Eph receptors and ligands represent two families of proteins that control axonal guidance during development. Recent work has shown that several Eph receptors are expressed postnatally. Because the Eph molecules represent a class of axon guidance molecules that are mainly inhibitory to axonal growth, we investigated whether EphB3 expression was upregulated in both spinal cord and four supraspinal nuclei (locus coeruleus, vestibular, raphe pallidus, and red) 1 week after a complete spinal cord thoracic transection. Injured rats had a significant increase in EphB3 mRNA and protein expression in the spinal cord. The increased EphB3 expression was colocalized with GFAP staining and indicated that astrocytes play a role in EphB3 expression after spinal cord injury.
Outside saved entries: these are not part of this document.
-- ==== Sys2Proof/Laws/EightB.lean ====
section
/-! SUPPORT. Laws of the 8b/10b code and of the framing of messages (R119 to R122): every character that a message holds is decoded as it was encoded, and a receiver whose running disparity agrees hears exactly what was framed. -/
namespace Sys2Proof.Machine
open Sys2Proof

/-- A data byte, or one of the K-codes of R120 that a message may hold. -/
def Char10.plain (c : Char10) : Bool := !c.k || c == .start || c == .stop || c == .marker || c == .abort || c == .comma

theorem decode10_encode10_all :
    ([false, true].all fun p => (List.range 256).all fun n => [false, true].all fun k =>
      !(Char10.plain ⟨k, BitVec.ofNat 8 n⟩) || (decode10 p (encode10 p ⟨k, BitVec.ofNat 8 n⟩).1 == some ⟨k, BitVec.ofNat 8 n⟩ &&
        rdAfter10 p (encode10 p ⟨k, BitVec.ofNat 8 n⟩).1 == (encode10 p ⟨k, BitVec.ofNat 8 n⟩).2)) = true := by
  decide +kernel

/-- A plain character is decoded as it was encoded, and both ends keep one running disparity. -/
theorem decode10_encode10 (p : Bool) (c : Char10) (h : c.plain = true) :
    decode10 p (encode10 p c).1 = some c ∧ rdAfter10 p (encode10 p c).1 = (encode10 p c).2 := by
  obtain ⟨k, b⟩ := c
  have a := List.all_eq_true.mp decode10_encode10_all p (by cases p <;> simp)
  have a := List.all_eq_true.mp a b.toNat (by simp; exact b.isLt)
  have a := List.all_eq_true.mp a k (by cases k <;> simp)
  simpa [h] using a

theorem decodeAll_encodeAll : ∀ (l : List Char10) (p : Bool), (∀ c, c ∈ l → c.plain = true) →
    (decodeAll p (encodeAll p l).1).1 = l.map some
  | [], _, _ => rfl
  | c :: r, p, h => by
    have a := decode10_encode10 p c (h c (by simp))
    have i := decodeAll_encodeAll r (encode10 p c).2 (fun x hx => h x (by simp [hx]))
    simp [encodeAll, decodeAll, a, i]

theorem framed_plain (t q : Byte) (b : List Byte) : ∀ c, c ∈ framed t q b → c.plain = true := by
  intro c hc
  simp only [framed, List.mem_append, List.mem_cons, List.mem_map, List.not_mem_nil, or_false] at hc
  rcases hc with (rfl | ⟨x, -, rfl⟩) | rfl
  · decide
  · simp [Char10.plain]
  · decide

theorem leNat_toLE : ∀ k n : Nat, leNat (toLE k n) = n % 256 ^ k
  | 0, n => by simp [toLE, leNat, Nat.mod_one]
  | k + 1, n => by
    have e : n % 256 ^ (k + 1) = n % 256 + 256 * (n / 256 % 256 ^ k) := by
      rw [Nat.pow_succ, Nat.mul_comm, Nat.mod_mul]
    simp [toLE, leNat, leNat_toLE k, e]
theorem toLE_length : ∀ k n : Nat, (toLE k n).length = k
  | 0, _ => rfl
  | k + 1, n => by simp [toLE, toLE_length k]

theorem crcStepR_lt (p c : Nat) (hp : p < 2 ^ 32) (hc : c < 2 ^ 32) : crcStepR p c < 2 ^ 32 := by
  unfold crcStepR
  split
  · exact Nat.xor_lt_two_pow (by omega) hp
  · omega
theorem crcR_lt (p : Nat) (hp : p < 2 ^ 32) : ∀ (l : List Byte) (c : Nat), c < 2 ^ 32 → crcR p c l < 2 ^ 32
  | [], c, h => by simpa [crcR] using h
  | b :: l, c, h => by
    have h0 : Nat.xor c b.toNat < 2 ^ 32 := Nat.xor_lt_two_pow h (by have := b.isLt; omega)
    have := crcR_lt p hp l ([0, 1, 2, 3, 4, 5, 6, 7].foldl (fun c _ => crcStepR p c) (Nat.xor c b.toNat)) (by
      simp only [List.foldl]
      exact crcStepR_lt p _ hp (crcStepR_lt p _ hp (crcStepR_lt p _ hp (crcStepR_lt p _ hp (crcStepR_lt p _ hp (crcStepR_lt p _ hp (crcStepR_lt p _ hp (crcStepR_lt p _ hp h0))))))))
    simpa [crcR] using this
theorem crc32c_lt (b : List Byte) : crc32c b < 2 ^ 32 :=
  Nat.xor_lt_two_pow (crcR_lt _ (by decide) b _ (by decide)) (by decide)

theorem leAt_append (a b c : List Byte) (n : Nat) (h : b.length = n) : leAt (a ++ b ++ c) a.length n = leNat b := by
  have : slice (a ++ b ++ c) a.length n = b := by
    subst h; simp [slice, List.append_assoc]
  rw [leAt, this]

/-- What a receiver makes of the characters of one message on a lane that carries its TYPE. -/
theorem parseMsg_framed (lane : Nat) (t q : Byte) (b : List Byte) (hl : b.length ≤ 2048) (ht : typeOnLane lane t = true) :
    parseMsg lane ((framed t q b).map some) = .ok ⟨t, q, b⟩ := by
  have mod : b.length % 256 ^ 2 = b.length := Nat.mod_eq_of_lt (by omega)
  generalize hx : [t, q] ++ toLE 2 b.length ++ b = x
  have xl : x.length = 4 + b.length := by rw [← hx]; simp [toLE_length]; omega
  generalize hy : x ++ toLE 4 (crc32c x) = y
  have yl : y.length = 8 + b.length := by rw [← hy]; simp [xl, toLE_length]; omega
  have fr : framed t q b = .start :: y.map (⟨false, ·⟩) ++ [.stop] := by simp only [framed, hx, hy]
  have len : u16At y 2 = b.length := by
    have : y = [t, q] ++ toLE 2 b.length ++ (b ++ toLE 4 (crc32c x)) := by rw [← hy, ← hx]; simp
    rw [this]
    exact (leAt_append [t, q] (toLE 2 b.length) _ 2 (toLE_length _ _)).trans (by rw [leNat_toLE, mod])
  have crc : u32At y (4 + b.length) = crc32c x := by
    rw [← hy, ← xl]
    have := leAt_append x (toLE 4 (crc32c x)) [] 4 (toLE_length _ _)
    rw [List.append_nil] at this
    exact this.trans (by rw [leNat_toLE]; exact Nat.mod_eq_of_lt (crc32c_lt x))
  have tk : y.take (4 + b.length) = x := by rw [← hy, ← xl]; simp
  have u0 : BitVec.ofNat 8 (u8At y 0) = t := by rw [← hy, ← hx]; simp [u8At, leAt, slice, leNat]
  have u1 : BitVec.ofNat 8 (u8At y 1) = q := by rw [← hy, ← hx]; simp [u8At, leAt, slice, leNat]
  have sl : slice y 4 b.length = b := by
    have : y = (([t, q] ++ toLE 2 b.length) ++ b) ++ toLE 4 (crc32c x) := by rw [← hy, ← hx]
    rw [this]; unfold slice; simp [toLE]
  unfold parseMsg
  rw [fr]
  have e1 : (List.map some (Char10.start :: List.map (⟨false, ·⟩) y ++ [Char10.stop])).dropWhile (fun c => c != some .start)
      = some Char10.start :: ((y.map (fun z => some (⟨false, z⟩ : Char10))) ++ [some Char10.stop]) := by simp [Function.comp_def]
  simp only [e1]
  have e2 : ((y.map (fun z => some (⟨false, z⟩ : Char10))) ++ [some Char10.stop]).filter (fun c => c != some Char10.marker)
      = (y.map (fun z => some (⟨false, z⟩ : Char10))) ++ [some Char10.stop] := by
    rw [List.filter_eq_self]
    intro a ha
    simp only [List.mem_append, List.mem_map, List.mem_singleton] at ha
    rcases ha with ⟨z, -, rfl⟩ | rfl
    · simp [Char10.marker]
    · decide
  simp only [e2]
  have e3 : ∀ p : Option Char10 → Bool, (∀ z : Byte, p (some ⟨false, z⟩) = true) → p (some .stop) = false →
      ((y.map (fun z => some (⟨false, z⟩ : Char10))) ++ [some Char10.stop]).takeWhile p = y.map (fun z => some (⟨false, z⟩ : Char10)) := by
    intro p h1 h2
    rw [List.takeWhile_append_of_pos (by intro a ha; simp only [List.mem_map] at ha; obtain ⟨z, -, rfl⟩ := ha; exact h1 z)]
    simp [h2]
  have e4 : (y.map (fun z => some (⟨false, z⟩ : Char10))).filterMap (fun c => c.map (·.byte)) = y := by
    rw [List.filterMap_map]; simp
  rw [e3 _ (fun _ => rfl) rfl, e4]
  have e5 : ((y.map (fun z => some (⟨false, z⟩ : Char10))) ++ [some Char10.stop]).drop y.length = [some .stop] := by
    rw [List.drop_append_of_le_length (by simp)]; simp
  rw [e5]
  have z1 : (Char10.stop == Char10.abort) = false := by decide
  have z2 : (Char10.stop != Char10.stop) = false := by decide
  simp only [z1, z2, len, crc, tk, u0, u1, sl, yl, ht]
  simp
  omega

/-- An aligned lane whose running disparity the sender shares hears the message that was framed. -/
theorem hears_framed (s : State) (n : Nat) (t q : Byte) (b : List Byte) (ha : (s.svcLane n).st = .aligned) (hl : b.length ≤ 2048)
    (ht : typeOnLane n t = true) : Hears s n (encodeAll (s.svcLane n).rd (framed t q b)).1 t q b := by
  refine ⟨ha, ?_⟩
  unfold State.heard
  rw [decodeAll_encodeAll _ _ (framed_plain t q b), parseMsg_framed n t q b hl ht]

/-- Powered debug lands whose running disparity the sender shares hear the message that was framed. -/
theorem hearsDebug_framed (s : State) (t q : Byte) (b : List Byte) (ha : s.dbgOn = true) (hl : b.length ≤ 2048)
    (ht : typeOnLane 80 t = true) : HearsDebug s (encodeAll s.pwr.dbgRd (framed t q b)).1 t q b := by
  refine ⟨ha, ?_⟩
  unfold State.heardDebug
  rw [decodeAll_encodeAll _ _ (framed_plain t q b), parseMsg_framed 80 t q b hl ht]

end Sys2Proof.Machine
end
No change in EphB3 expression was seen in supraspinal brain nuclei, which further demonstrated that changes in expression were due to changes in the local microenvironment at the injury site. The expression of EphB3 was colocalized to regions of the CNS that had a high level of EphB3 binding ligands. These data indicate upregulation of EphB3 expression after injury may also contribute to an environment in the spinal cord that is inhibitory to axonal regeneration.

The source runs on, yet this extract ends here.